The answer should consist solely of the lines from the first one below through the line containing "off v s).pending = s.pending := rfl", copied exactly.
------
-- ==== Sys2Proof/Laws/State.lean ====
section
/-! SUPPORT. One lemma per field of State per named update: each update leaves every field but its own. And what each update's own table reads back. -/

set_option Elab.async false

namespace Sys2Proof.Machine

variable (s : State)

@[simp] theorem wrReg_pending (c i off : Nat) (v : Word) : (wrReg c i off v s).pending = s.pending := rfl
@[simp] theorem wrReg_freeCtr (c i off : Nat) (v : Word) : (wrReg c i off v s).freeCtr = s.freeCtr := rfl
@[simp] theorem wrReg_act (c i off : Nat) (v : Word) : (wrReg c i off v s).act = s.act := rfl
@[simp] theorem wrReg_time (c i off : Nat) (v : Word) : (wrReg c i off v s).time = s.time := rfl
@[simp] theorem wrReg_ev (c i off : Nat) (v : Word) : (wrReg c i off v s).ev = s.ev := rfl
@[simp] theorem wrReg_ctr (c i off : Nat) (v : Word) : (wrReg c i off v s).ctr = s.ctr := rfl
@[simp] theorem wrReg_shadow (c i off : Nat) (v : Word) : (wrReg c i off v s).shadow = s.shadow := rfl
@[simp] theorem wrReg_resetting (c i off : Nat) (v : Word) : (wrReg c i off v s).resetting = s.resetting := rfl
@[simp] theorem wrReg_mem (c i off : Nat) (v : Word) : (wrReg c i off v s).mem = s.mem := rfl
@[simp] theorem wrReg_qe (c i off : Nat) (v : Word) : (wrReg c i off v s).qe = s.qe := rfl
@[simp] theorem wrReg_jobs (c i off : Nat) (v : Word) : (wrReg c i off v s).jobs = s.jobs := rfl
@[simp] theorem wrReg_arrivals (c i off : Nat) (v : Word) : (wrReg c i off v s).arrivals = s.arrivals := rfl
@[simp] theorem wrReg_rrQueue (c i off : Nat) (v : Word) : (wrReg c i off v s).rrQueue = s.rrQueue := rfl
@[simp] theorem wrReg_quills (c i off : Nat) (v : Word) : (wrReg c i off v s).quills = s.quills := rfl
@[simp] theorem wrReg_chans (c i off : Nat) (v : Word) : (wrReg c i off v s).chans = s.chans := rfl
@[simp] theorem wrReg_barriers (c i off : Nat) (v : Word) : (wrReg c i off v s).barriers = s.barriers := rfl
@[simp] theorem wrReg_groups (c i off : Nat) (v : Word) : (wrReg c i off v s).groups = s.groups := rfl
@[simp] theorem wrReg_spads (c i off : Nat) (v : Word) : (wrReg c i off v s).spads = s.spads := rfl
@[simp] theorem wrReg_mcs (c i off : Nat) (v : Word) : (wrReg c i off v s).mcs = s.mcs := rfl
@[simp] theorem wrReg_sn (c i off : Nat) (v : Word) : (wrReg c i off v s).sn = s.sn := rfl
@[simp] theorem wrReg_ring (c i off : Nat) (v : Word) : (wrReg c i off v s).ring = s.ring := rfl
@[simp] theorem wrReg_settings (c i off : Nat) (v : Word) : (wrReg c i off v s).settings = s.settings := rfl
@[simp] theorem wrReg_cc (c i off : Nat) (v : Word) : (wrReg c i off v s).cc = s.cc := rfl
@[simp] theorem wrReg_host (c i off : Nat) (v : Word) : (wrReg c i off v s).host = s.host := rfl
@[simp] theorem wrReg_car (c i off : Nat) (v : Word) : (wrReg c i off v s).car = s.car := rfl
@[simp] theorem wrReg_fn (c i off : Nat) (v : Word) : (wrReg c i off v s).fn = s.fn := rfl
@[simp] theorem wrReg_tr (c i off : Nat) (v : Word) : (wrReg c i off v s).tr = s.tr := rfl
@[simp] theorem wrReg_tio (c i off : Nat) (v : Word) : (wrReg c i off v s).tio = s.tio := rfl
@[simp] theorem wrReg_cans (c i off : Nat) (v : Word) : (wrReg c i off v s).cans = s.cans := rfl
@[simp] theorem wrReg_pwr (c i off : Nat) (v : Word) : (wrReg c i off v s).pwr = s.pwr := rfl
@[simp] theorem wrReg_sec (c i off : Nat) (v : Word) : (wrReg c i off v s).sec = s.sec := rfl

@[simp] theorem wrField_pending (c i off hi lo v : Nat) : (wrField c i off hi lo v s).pending = s.pending := rfl
@[simp] theorem wrField_freeCtr (c i off hi lo v : Nat) : (wrField c i off hi lo v s).freeCtr = s.freeCtr := rfl
@[simp] theorem wrField_act (c i off hi lo v : Nat) : (wrField c i off hi lo v s).act = s.act := rfl
@[simp] theorem wrField_time (c i off hi lo v : Nat) : (wrField c i off hi lo v s).time = s.time := rfl
@[simp] theorem wrField_ev (c i off hi lo v : Nat) : (wrField c i off hi lo v s).ev = s.ev := rfl
@[simp] theorem wrField_ctr (c i off hi lo v : Nat) : (wrField c i off hi lo v s).ctr = s.ctr := rfl
@[simp] theorem wrField_shadow (c i off hi lo v : Nat) : (wrField c i off hi lo v s).shadow = s.shadow := rfl
@[simp] theorem wrField_resetting (c i off hi lo v : Nat) : (wrField c i off hi lo v s).resetting = s.resetting := rfl
@[simp] theorem wrField_mem (c i off hi lo v : Nat) : (wrField c i off hi lo v s).mem = s.mem := rfl
@[simp] theorem wrField_qe (c i off hi lo v : Nat) : (wrField c i off hi lo v s).qe = s.qe := rfl
@[simp] theorem wrField_jobs (c i off hi lo v : Nat) : (wrField c i off hi lo v s).jobs = s.jobs := rfl
@[simp] theorem wrField_arrivals (c i off hi lo v : Nat) : (wrField c i off hi lo v s).arrivals = s.arrivals := rfl
@[simp] theorem wrField_rrQueue (c i off hi lo v : Nat) : (wrField c i off hi lo v s).rrQueue = s.rrQueue := rfl
@[simp] theorem wrField_quills (c i off hi lo v : Nat) : (wrField c i off hi lo v s).quills = s.quills := rfl
@[simp] theorem wrField_chans (c i off hi lo v : Nat) : (wrField c i off hi lo v s).chans = s.chans := rfl
@[simp] theorem wrField_barriers (c i off hi lo v : Nat) : (wrField c i off hi lo v s).barriers = s.barriers := rfl
@[simp] theorem wrField_groups (c i off hi lo v : Nat) : (wrField c i off hi lo v s).groups = s.groups := rfl
@[simp] theorem wrField_spads (c i off hi lo v : Nat) : (wrField c i off hi lo v s).spads = s.spads := rfl
@[simp] theorem wrField_mcs (c i off hi lo v : Nat) : (wrField c i off hi lo v s).mcs = s.mcs := rfl
@[simp] theorem wrField_sn (c i off hi lo v : Nat) : (wrField c i off hi lo v s).sn = s.sn := rfl
@[simp] theorem wrField_ring (c i off hi lo v : Nat) : (wrField c i off hi lo v s).ring = s.ring := rfl
@[simp] theorem wrField_settings (c i off hi lo v : Nat) : (wrField c i off hi lo v s).settings = s.settings := rfl
@[simp] theorem wrField_cc (c i off hi lo v : Nat) : (wrField c i off hi lo v s).cc = s.cc := rfl
@[simp] theorem wrField_host (c i off hi lo v : Nat) : (wrField c i off hi lo v s).host = s.host := rfl
@[simp] theorem wrField_car (c i off hi lo v : Nat) : (wrField c i off hi lo v s).car = s.car := rfl
@[simp] theorem wrField_fn (c i off hi lo v : Nat) : (wrField c i off hi lo v s).fn = s.fn := rfl
@[simp] theorem wrField_tr (c i off hi lo v : Nat) : (wrField c i off hi lo v s).tr = s.tr := rfl
@[simp] theorem wrField_tio (c i off hi lo v : Nat) : (wrField c i off hi lo v s).tio = s.tio := rfl
@[simp] theorem wrField_cans (c i off hi lo v : Nat) : (wrField c i off hi lo v s).cans = s.cans := rfl
@[simp] theorem wrField_pwr (c i off hi lo v : Nat) : (wrField c i off hi lo v s).pwr = s.pwr := rfl
@[simp] theorem wrField_sec (c i off hi lo v : Nat) : (wrField c i off hi lo v s).sec = s.sec := rfl

@[simp] theorem bump_pending (c i off n : Nat) : (bump c i off n s).pending = s.pending := rfl
@[simp] theorem bump_freeCtr (c i off n : Nat) : (bump c i off n s).freeCtr = s.freeCtr := rfl
@[simp] theorem bump_act (c i off n : Nat) : (bump c i off n s).act = s.act := rfl
@[simp] theorem bump_time (c i off n : Nat) : (bump c i off n s).time = s.time := rfl
@[simp] theorem bump_ev (c i off n : Nat) : (bump c i off n s).ev = s.ev := rfl
@[simp] theorem bump_ctr (c i off n : Nat) : (bump c i off n s).ctr = s.ctr := rfl
@[simp] theorem bump_shadow (c i off n : Nat) : (bump c i off n s).shadow = s.shadow := rfl
@[simp] theorem bump_resetting (c i off n : Nat) : (bump c i off n s).resetting = s.resetting := rfl
@[simp] theorem bump_mem (c i off n : Nat) : (bump c i off n s).mem = s.mem := rfl
@[simp] theorem bump_qe (c i off n : Nat) : (bump c i off n s).qe = s.qe := rfl
@[simp] theorem bump_jobs (c i off n : Nat) : (bump c i off n s).jobs = s.jobs := rfl
@[simp] theorem bump_arrivals (c i off n : Nat) : (bump c i off n s).arrivals = s.arrivals := rfl
@[simp] theorem bump_rrQueue (c i off n : Nat) : (bump c i off n s).rrQueue = s.rrQueue := rfl
@[simp] theorem bump_quills (c i off n : Nat) : (bump c i off n s).quills = s.quills := rfl
@[simp] theorem bump_chans (c i off n : Nat) : (bump c i off n s).chans = s.chans := rfl
@[simp] theorem bump_barriers (c i off n : Nat) : (bump c i off n s).barriers = s.barriers := rfl
@[simp] theorem bump_groups (c i off n : Nat) : (bump c i off n s).groups = s.groups := rfl
@[simp] theorem bump_spads (c i off n : Nat) : (bump c i off n s).spads = s.spads := rfl
@[simp] theorem bump_mcs (c i off n : Nat) : (bump c i off n s).mcs = s.mcs := rfl
@[simp] theorem bump_sn (c i off n : Nat) : (bump c i off n s).sn = s.sn := rfl
@[simp] theorem bump_ring (c i off n : Nat) : (bump c i off n s).ring = s.ring := rfl
@[simp] theorem bump_settings (c i off n : Nat) : (bump c i off n s).settings = s.settings := rfl
@[simp] theorem bump_cc (c i off n : Nat) : (bump c i off n s).cc = s.cc := rfl
@[simp] theorem bump_host (c i off n : Nat) : (bump c i off n s).host = s.host := rfl
@[simp] theorem bump_car (c i off n : Nat) : (bump c i off n s).car = s.car := rfl
@[simp] theorem bump_fn (c i off n : Nat) : (bump c i off n s).fn = s.fn := rfl
@[simp] theorem bump_tr (c i off n : Nat) : (bump c i off n s).tr = s.tr := rfl
@[simp] theorem bump_tio (c i off n : Nat) : (bump c i off n s).tio = s.tio := rfl
@[simp] theorem bump_cans (c i off n : Nat) : (bump c i off n s).cans = s.cans := rfl
@[simp] theorem bump_pwr (c i off n : Nat) : (bump c i off n s).pwr = s.pwr := rfl
@[simp] theorem bump_sec (c i off n : Nat) : (bump c i off n s).sec = s.sec := rfl
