theorem attnBwdRun_keeps {c : OpCtx} {o : OpRun} {s : State} (hz : Keeps ⟨φ0, true, true, true, true, true, true, true, true, true, true, φ11, φ12, φ13, φ14, φ15, true, φ17, φ18, φ19⟩ z0 s) : Keeps ⟨φ0, true, true, true, true, true, true, true, true, true, true, φ11, φ12, φ13, φ14, φ15, true, φ17, φ18, φ19⟩ z0 (attnBwdRun c o s) := by
  unfold attnBwdRun
  extract_lets +onlyGivenNames t_1 p_2
  split
  · exact failWith_keeps hz
  · split
    · exact hz
    · apply whenHere_keeps
      · intro _ k3
        extract_lets +onlyGivenNames e_4 ra_5
        have k_ra_5 : Keeps ⟨φ0, true, true, true, true, true, true, true, true, true, true, φ11, φ12, φ13, φ14, φ15, true, φ17, φ18, φ19⟩ z0 ra_5.2 := readAll_keeps k3
        clear_value ra_5
        split
        · exact failSince_keeps k_ra_5
        · extract_lets +onlyGivenNames rd_6
          have k_rd_6 : Keeps ⟨φ0, true, true, true, true, true, true, true, true, true, true, φ11, φ12, φ13, φ14, φ15, true, φ17, φ18, φ19⟩ z0 rd_6.2 := readAll_keeps k_ra_5
          clear_value rd_6
          split
          · exact failSince_keeps k_rd_6
          · split
            · exact failSince_keeps (Keeps.of_pair (readStats_keeps k_rd_6) (by with_reducible assumption))
            · extract_lets +onlyGivenNames d_7 p0_8 span_9
              split
              · exact Keeps.of_pair (lookUp_keeps (Keeps.of_pair (readStats_keeps k_rd_6) (by with_reducible assumption))) (by with_reducible assumption)
              · extract_lets +onlyGivenNames qa_10 da_11 inj_12
                have k_inj_12 : Keeps ⟨φ0, true, true, true, true, true, true, true, true, true, true, φ11, φ12, φ13, φ14, φ15, true, φ17, φ18, φ19⟩ z0 inj_12.2 := takeNanInj_keeps (Keeps.of_pair (lookUp_keeps (Keeps.of_pair (readStats_keeps k_rd_6) (by with_reducible assumption))) (by with_reducible assumption))
                clear_value inj_12
                exact bwdHeads_keeps k_inj_12
      · exact hz

theorem execAttentionBwd_keeps {q : Nat} {s : State} (hz : Keeps ⟨φ0, true, true, true, true, true, true, true, true, true, true, φ11, φ12, φ13, φ14, φ15, true, φ17, φ18, φ19⟩ z0 s) : Kept ⟨φ0, true, true, true, true, true, true, true, true, true, true, φ11, φ12, φ13, φ14, φ15, true, φ17, φ18, φ19⟩ z0 (execAttentionBwd q s) := by
  unfold execAttentionBwd
  apply Kept.next
  apply onVector_keeps
  · intro _ _ _ k1
    exact attnBwdRun_keeps k1
  · exact hz

theorem bankTo_keeps {n b : Nat} {st : BankState} {job : Nat} {s : State} (hz : Keeps ⟨φ0, true, true, φ3, φ4, φ5, φ6, true, φ8, true, φ10, φ11, φ12, φ13, φ14, φ15, true, φ17, φ18, φ19⟩ z0 s) : Keeps ⟨φ0, true, true, φ3, φ4, φ5, φ6, true, φ8, true, φ10, φ11, φ12, φ13, φ14, φ15, true, φ17, φ18, φ19⟩ z0 (bankTo n b st job s) := by
  unfold bankTo
  extract_lets +onlyGivenNames p_1 k_2
  exact raise_keeps (setSpad_keeps hz)

theorem closeBank_keeps {n b : Nat} {s : State} (hz : Keeps ⟨φ0, φ1, φ2, φ3, φ4, φ5, φ6, true, φ8, φ9, φ10, φ11, φ12, φ13, φ14, φ15, φ16, φ17, φ18, φ19⟩ z0 s) : Keeps ⟨φ0, φ1, φ2, φ3, φ4, φ5, φ6, true, φ8, φ9, φ10, φ11, φ12, φ13, φ14, φ15, φ16, φ17, φ18, φ19⟩ z0 (closeBank n b s) := by
  unfold closeBank
  extract_lets +onlyGivenNames p_1
  exact setSpad_keeps hz

theorem bankDown_keeps {n b job : Nat} {s : State} (hz : Keeps ⟨φ0, true, true, φ3, φ4, φ5, φ6, true, φ8, true, φ10, φ11, φ12, φ13, φ14, φ15, true, φ17, φ18, φ19⟩ z0 s) : Keeps ⟨φ0, true, true, φ3, φ4, φ5, φ6, true, φ8, true, φ10, φ11, φ12, φ13, φ14, φ15, true, φ17, φ18, φ19⟩ z0 (bankDown n b job s) := by
  unfold bankDown
  extract_lets +onlyGivenNames k_1
  split
  · exact bankTo_keeps (closeBank_keeps hz)
  · exact setSpad_keeps hz
  · exact hz

theorem bankWake_keeps {n b job : Nat} {s : State} (hz : Keeps ⟨φ0, true, true, φ3, φ4, φ5, φ6, true, φ8, true, φ10, φ11, φ12, φ13, φ14, φ15, true, φ17, φ18, φ19⟩ z0 s) : Keeps ⟨φ0, true, true, φ3, φ4, φ5, φ6, true, φ8, true, φ10, φ11, φ12, φ13, φ14, φ15, true, φ17, φ18, φ19⟩ z0 (bankWake n b job s) := by
  unfold bankWake
  extract_lets +onlyGivenNames k_1
  split
  · exact bankTo_keeps hz
  · exact setSpad_keeps hz
  · exact hz

theorem regCheckAt_keeps {r : Req} {wr : Bool} {c i off size : Nat} {s : State} (hz : Keeps ⟨φ0, true, true, φ3, φ4, φ5, φ6, φ7, φ8, true, φ10, φ11, φ12, φ13, φ14, φ15, true, φ17, φ18, φ19⟩ z0 s) : Keeps ⟨φ0, true, true, φ3, φ4, φ5, φ6, φ7, φ8, true, φ10, φ11, φ12, φ13, φ14, φ15, true, φ17, φ18, φ19⟩ z0 (regCheckAt r wr c i off size s).2 := by
  unfold regCheckAt
  dsimp only
  split
  · dsimp only
    exact storeEvent_keeps hz
  · split
    · dsimp only
      exact raise_keeps hz
    · split
      · dsimp only
        exact raise_keeps hz
      · exact hz

theorem regUnmapped_keeps {r : Req} {wr : Bool} {addr : Nat} {s : State} (hz : Keeps ⟨φ0, true, true, φ3, φ4, φ5, φ6, φ7, φ8, true, φ10, φ11, φ12, φ13, φ14, φ15, true, φ17, φ18, φ19⟩ z0 s) : Keeps ⟨φ0, true, true, φ3, φ4, φ5, φ6, φ7, φ8, true, φ10, φ11, φ12, φ13, φ14, φ15, true, φ17, φ18, φ19⟩ z0 (regUnmapped r wr addr s).2 := by
  unfold regUnmapped
  dsimp only
  exact raise_keeps hz

theorem regCheck_keeps {r : Req} {wr : Bool} {addr size : Nat} {s : State} (hz : Keeps ⟨φ0, true, true, φ3, φ4, φ5, φ6, φ7, φ8, true, φ10, φ11, φ12, φ13, φ14, φ15, true, φ17, φ18, φ19⟩ z0 s) : Keeps ⟨φ0, true, true, φ3, φ4, φ5, φ6, φ7, φ8, true, φ10, φ11, φ12, φ13, φ14, φ15, true, φ17, φ18, φ19⟩ z0 (regCheck r wr addr size s).2 := by
  unfold regCheck
  split
  · exact regUnmapped_keeps hz
  · exact regCheckAt_keeps hz

theorem regAt_keeps {r : Req} {wr : Bool} {c i off : Nat} {s : State} (hz : Keeps ⟨φ0, true, true, φ3, φ4, φ5, φ6, φ7, φ8, true, φ10, φ11, φ12, φ13, φ14, φ15, true, φ17, φ18, φ19⟩ z0 s) : Keeps ⟨φ0, true, true, φ3, φ4, φ5, φ6, φ7, φ8, true, φ10, φ11, φ12, φ13, φ14, φ15, true, φ17, φ18, φ19⟩ z0 (regAt r wr c i off s).2 := by
  unfold regAt
  split
  · exact regCheckAt_keeps hz
  · exact regUnmapped_keeps hz

theorem regWriteAt_keeps {r : Req} {c i off : Nat} {f : State → RegSt × State} {s : State} (h_f : ∀ y0, Keeps ⟨φ0, true, true, φ3, φ4, φ5, φ6, φ7, φ8, true, φ10, φ11, φ12, φ13, φ14, φ15, true, φ17, φ18, φ19⟩ z0 y0 → Keeps ⟨φ0, true, true, φ3, φ4, φ5, φ6, φ7, φ8, true, φ10, φ11, φ12, φ13, φ14, φ15, true, φ17, φ18, φ19⟩ z0 (f y0).2) (hz : Keeps ⟨φ0, true, true, φ3, φ4, φ5, φ6, φ7, φ8, true, φ10, φ11, φ12, φ13, φ14, φ15, true, φ17, φ18, φ19⟩ z0 s) : Keeps ⟨φ0, true, true, φ3, φ4, φ5, φ6, φ7, φ8, true, φ10, φ11, φ12, φ13, φ14, φ15, true, φ17, φ18, φ19⟩ z0 (regWriteAt r c i off f s).2 := by
  unfold regWriteAt
  dsimp only
  split
  · exact regAt_keeps hz
  · exact h_f _ (regAt_keeps hz)

theorem onReg_keeps {r : Req} {c i off : Nat} {f : State → State} {s : State} (h_f : ∀ y0, Keeps ⟨φ0, true, true, φ3, φ4, φ5, φ6, φ7, φ8, true, φ10, φ11, φ12, φ13, φ14, φ15, true, φ17, φ18, φ19⟩ z0 y0 → Keeps ⟨φ0, true, true, φ3, φ4, φ5, φ6, φ7, φ8, true, φ10, φ11, φ12, φ13, φ14, φ15, true, φ17, φ18, φ19⟩ z0 (f y0)) (hz : Keeps ⟨φ0, true, true, φ3, φ4, φ5, φ6, φ7, φ8, true, φ10, φ11, φ12, φ13, φ14, φ15, true, φ17, φ18, φ19⟩ z0 s) : Keeps ⟨φ0, true, true, φ3, φ4, φ5, φ6, φ7, φ8, true, φ10, φ11, φ12, φ13, φ14, φ15, true, φ17, φ18, φ19⟩ z0 (onReg r c i off f s) := by
  unfold onReg
  apply regWriteAt_keeps
  · intro _ k1
    dsimp only
    exact h_f _ k1
  · exact hz

theorem plainWrite_keeps {c i off : Nat} {v : Word} {s : State} (hz : Keeps ⟨φ0, φ1, φ2, φ3, φ4, φ5, φ6, φ7, φ8, φ9, φ10, φ11, φ12, φ13, φ14, φ15, φ16, φ17, φ18, φ19⟩ z0 s) : Keeps ⟨φ0, φ1, φ2, φ3, φ4, φ5, φ6, φ7, φ8, φ9, φ10, φ11, φ12, φ13, φ14, φ15, φ16, φ17, φ18, φ19⟩ z0 (plainWrite c i off v s) := by
  unfold plainWrite
  extract_lets +onlyGivenNames m_1 old_2
  exact wrReg_keeps hz

theorem wrMask_keeps {c i : Nat} {v : Word} {s : State} (hz : Keeps ⟨φ0, φ1, φ2, φ3, φ4, φ5, φ6, φ7, φ8, φ9, φ10, φ11, φ12, φ13, φ14, φ15, φ16, φ17, φ18, φ19⟩ z0 s) : Keeps ⟨φ0, φ1, φ2, φ3, φ4, φ5, φ6, φ7, φ8, φ9, φ10, φ11, φ12, φ13, φ14, φ15, φ16, φ17, φ18, φ19⟩ z0 (wrMask c i v s) := by
  unfold wrMask
  exact wrReg_keeps hz

theorem wrInjectCtrl_keeps {r : Req} {v : Word} {s : State} (hz : Keeps ⟨φ0, true, true, φ3, φ4, φ5, φ6, φ7, φ8, true, φ10, φ11, φ12, φ13, φ14, φ15, true, φ17, φ18, φ19⟩ z0 s) : Keeps ⟨φ0, true, true, φ3, φ4, φ5, φ6, φ7, φ8, true, φ10, φ11, φ12, φ13, φ14, φ15, true, φ17, φ18, φ19⟩ z0 (wrInjectCtrl r v s).2 := by
  unfold wrInjectCtrl
  split
  · dsimp only
    exact raise_keeps hz
  · dsimp only
    apply wrReg_keeps
    exact Keeps.of hz rfl

theorem takePn_keeps {port : Nat} {s : State} (hz : Keeps ⟨φ0, true, true, φ3, φ4, φ5, φ6, φ7, φ8, true, φ10, φ11, φ12, φ13, φ14, φ15, true, φ17, φ18, φ19⟩ z0 s) : Keeps ⟨φ0, true, true, φ3, φ4, φ5, φ6, φ7, φ8, true, φ10, φ11, φ12, φ13, φ14, φ15, true, φ17, φ18, φ19⟩ z0 (takePn port s) := by
  unfold takePn
  split
  · exact hz
  · extract_lets +onlyGivenNames pn_1 s1_2
    have k_s1_2 : Keeps ⟨φ0, true, true, φ3, φ4, φ5, φ6, φ7, φ8, true, φ10, φ11, φ12, φ13, φ14, φ15, true, φ17, φ18, φ19⟩ z0 s1_2 := wrReg_keeps hz
    clear_value s1_2
    split
    · exact k_s1_2
    · exact raise_keeps (wrField_keeps k_s1_2)

theorem setLine_keeps {port : Nat} {l : HostLine} {s : State} (hz : Keeps ⟨φ0, φ1, φ2, φ3, φ4, φ5, φ6, φ7, φ8, φ9, φ10, φ11, φ12, true, φ14, φ15, φ16, φ17, φ18, φ19⟩ z0 s) : Keeps ⟨φ0, φ1, φ2, φ3, φ4, φ5, φ6, φ7, φ8, φ9, φ10, φ11, φ12, true, φ14, φ15, φ16, φ17, φ18, φ19⟩ z0 (setLine port l s) := by
  unfold setLine
  exact Keeps.of hz rfl

theorem leave_keeps {port : Nat} {p : HostPdu} {s : State} (hz : Keeps ⟨φ0, true, true, φ3, φ4, φ5, φ6, φ7, φ8, true, φ10, φ11, φ12, true, φ14, φ15, true, φ17, φ18, φ19⟩ z0 s) : Keeps ⟨φ0, true, true, φ3, φ4, φ5, φ6, φ7, φ8, true, φ10, φ11, φ12, true, φ14, φ15, true, φ17, φ18, φ19⟩ z0 (leave port p s) := by
  unfold leave
  extract_lets +onlyGivenNames go_1 sa_2
  split
  · subst go_1
    dsimp only
    exact Keeps.of hz rfl
  · split
    · subst go_1
      dsimp only
      exact Keeps.of (takePn_keeps hz) rfl
    · exact hz

theorem pumpLine_keeps {port x1 : Nat} {x2 : State} (hz : Keeps ⟨φ0, true, true, φ3, φ4, φ5, φ6, φ7, φ8, true, φ10, φ11, φ12, true, φ14, φ15, true, φ17, φ18, φ19⟩ z0 x2) : Keeps ⟨φ0, true, true, φ3, φ4, φ5, φ6, φ7, φ8, true, φ10, φ11, φ12, true, φ14, φ15, true, φ17, φ18, φ19⟩ z0 (pumpLine port x1 x2) := by
  induction x1 generalizing port x2 with
  | zero =>
    unfold pumpLine
    exact hz
  | succ n ih =>
    unfold pumpLine
    extract_lets +onlyGivenNames l_1
    split
    · exact hz
    · split
      · exact hz
      · exact ih (leave_keeps (setLine_keeps hz))

theorem sendTo_keeps {rank port : Nat} {dst : HostPeer} {kind seq op status orig pcp : Nat} {payload : List Byte} {s : State} (hz : Keeps ⟨φ0, true, true, φ3, φ4, φ5, φ6, φ7, φ8, true, φ10, φ11, φ12, true, φ14, φ15, true, φ17, φ18, φ19⟩ z0 s) : Keeps ⟨φ0, true, true, φ3, φ4, φ5, φ6, φ7, φ8, true, φ10, φ11, φ12, true, φ14, φ15, true, φ17, φ18, φ19⟩ z0 (sendTo rank port dst kind seq op status orig pcp payload s) := by
  unfold sendTo
  split
  · exact hz
  · extract_lets +onlyGivenNames p_1 s1_2 l_3 s2_4
    have k_s1_2 : Keeps ⟨φ0, true, true, φ3, φ4, φ5, φ6, φ7, φ8, true, φ10, φ11, φ12, true, φ14, φ15, true, φ17, φ18, φ19⟩ z0 s1_2 := pumpLine_keeps hz
    have k_s2_4 : Keeps ⟨φ0, true, true, φ3, φ4, φ5, φ6, φ7, φ8, true, φ10, φ11, φ12, true, φ14, φ15, true, φ17, φ18, φ19⟩ z0 s2_4 := setLine_keeps k_s1_2
    clear_value s1_2 s2_4
    exact pumpLine_keeps k_s2_4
------
== Solution to the exercise ==
-- ==== Sys2Proof/Laws/State.lean ====
section
/-! SUPPORT. One lemma per field of State per named update: each update leaves every field but its own. And what each update's own table reads back. -/

set_option Elab.async false

namespace Sys2Proof.Machine

variable (s : State)

@[simp] theorem wrReg_pending (c i off : Nat) (v : Word) : (wrReg c i off v s).pending = s.pending := rfl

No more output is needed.